Brief:
For the word "last", count the lines of the records that hold it, and give only that number.

(Data items)
• • • • • • •

/-- The switch core of a slice. -/
structure SwcSt where
  /-- descriptors the reorder buffer has released, oldest first -/
  descs : List Desc := []
  /-- copies waiting for admission in this (egress) slice, oldest first -/
  admitQ : List Copy := []
  stored : Tbl Stored := {}
  gused : Tbl Nat := {}
  sused : Tbl Nat := {}
  tgused : Tbl Nat := {}
  tsused : Tbl Nat := {}
  spillUse : Tbl Nat := {}
  punts : List PuntItem := []
  puntUse : Nat := 0
  captures : List (List Byte) := []
  countdown : Tbl Nat := {}
  /-- samples discarded since the sampler's last summary item (R490) -/
  smpLost : Tbl Nat := {}
  /-- ns of the sampler's last summary item -/
  smpAt : Tbl Nat := {}
  /-- copies chosen for spill, and spill writes and drain reads in progress, as (queue, copy number), oldest first -/
  spillQ : List (Nat × Nat) := []
  spilling : List (Nat × Nat) := []
  draining : List (Nat × Nat) := []
  /-- shared cells held for frames waiting to cross to a sleeping slice (R281) -/
  heldShared : Nat := 0
  /-- the packet SRAM cells of each frame that the slice holds, in frame order; those of the capture records at 0; and those
  beyond a damaged link, which nothing reaches (R273, R274). Every other cell is free. [DESIGN CHOICE, log 120] -/
  cells : Tbl (List Nat) := {}
  leaked : List Nat := []
  /-- cells found unaccounted for in the last sweep (R299) -/
  suspect : List Nat := []
  /-- the cells allocated since the sweep of Retriever began that goes on, if one does (R299) -/
  fresh : Option (List Nat) := none
  /-- copies dequeued, waiting for their rewrite, oldest first -/
  rewriteQ : List Copy := []
  deriving DecidableEq, Repr, Inhabited

/-- A fabric link (R286): frames waiting to cross, failures of the current cell, failed retrains. -/
structure LinkSt where
  waiting : List Nat := []
  flying : List Nat := []
  fails : Nat := 0
  retraining : Bool := false
  retrainFails : Nat := 0
  deriving DecidableEq, Repr, Inhabited

/-- R314, R329, R335: a write of the housekeeping port: scrub's of a block that it has corrected, or compaction's of a lower buffer,
with the buffer that is moved, and the queue and number of its copy. -/
structure HkWrite where
  addr : Nat
  bytes : Nat
  move : Option (Nat × Nat × Nat) := none
  deriving DecidableEq, Repr, Inhabited

/-- The buffer pools of a slice (R294-R297): the pool of each page in use (1-4), reference counts by buffer address. -/
structure BpmSt where
  pageOwner : Tbl Nat := {}
  refs : Tbl Nat := {}
  retired : List Nat := []
  quarantined : List Nat := []
  /-- the housekeeping port's waiting write, and its waiting read as slice address and bytes (R314) -/
  hkWrite : Option HkWrite := none
  hkRead : Option (Nat × Nat) := none
  deriving DecidableEq, Repr, Inhabited

/-- A Heel tracker entry (R325): row identity and count. -/
structure HeelRow where
  row : Nat
  count : Nat
  deriving DecidableEq, Repr, Inhabited

/-- A deep-tier channel beyond its registers. -/
structure ChanSt where
  heel : Tbl (List HeelRow) := {}
  raa : Tbl Nat := {}
  /-- ports under a Heel throttle (R326) -/
  throttled : List Nat := []
  /-- ns of the uncorrectable errors of the last second, newest first (R321) -/
  ues : List Nat := []
  /-- correctable-error table (R331): location and count, newest first, at most 16 -/
  ceRows : List (DeepLoc × Nat) := []
  /-- repair candidates waiting for their page to empty, and whether an uncorrectable error made them (R331) -/
  candidates : List (DeepLoc × Bool) := []
  /-- consecutive MR4 reads at or below 85 °C, by rank (R323) -/
  coolReads : Tbl Nat := {}
  refreshes : Tbl Nat := {}
  prewoken : List Nat := []
  /-- by requester port (R314): the tokens that its bucket lacks to BURST, in 1/160 byte, and the ns at which this held -/
  short : Tbl Nat := {}
  filledAt : Tbl Nat := {}
  /-- the requester port served last (R314) -/
  served : Nat := 3
  repairing : Bool := false
  rfms : Nat := 0
  deriving DecidableEq, Repr, Inhabited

• • • • • • •

Answer to this problem:
5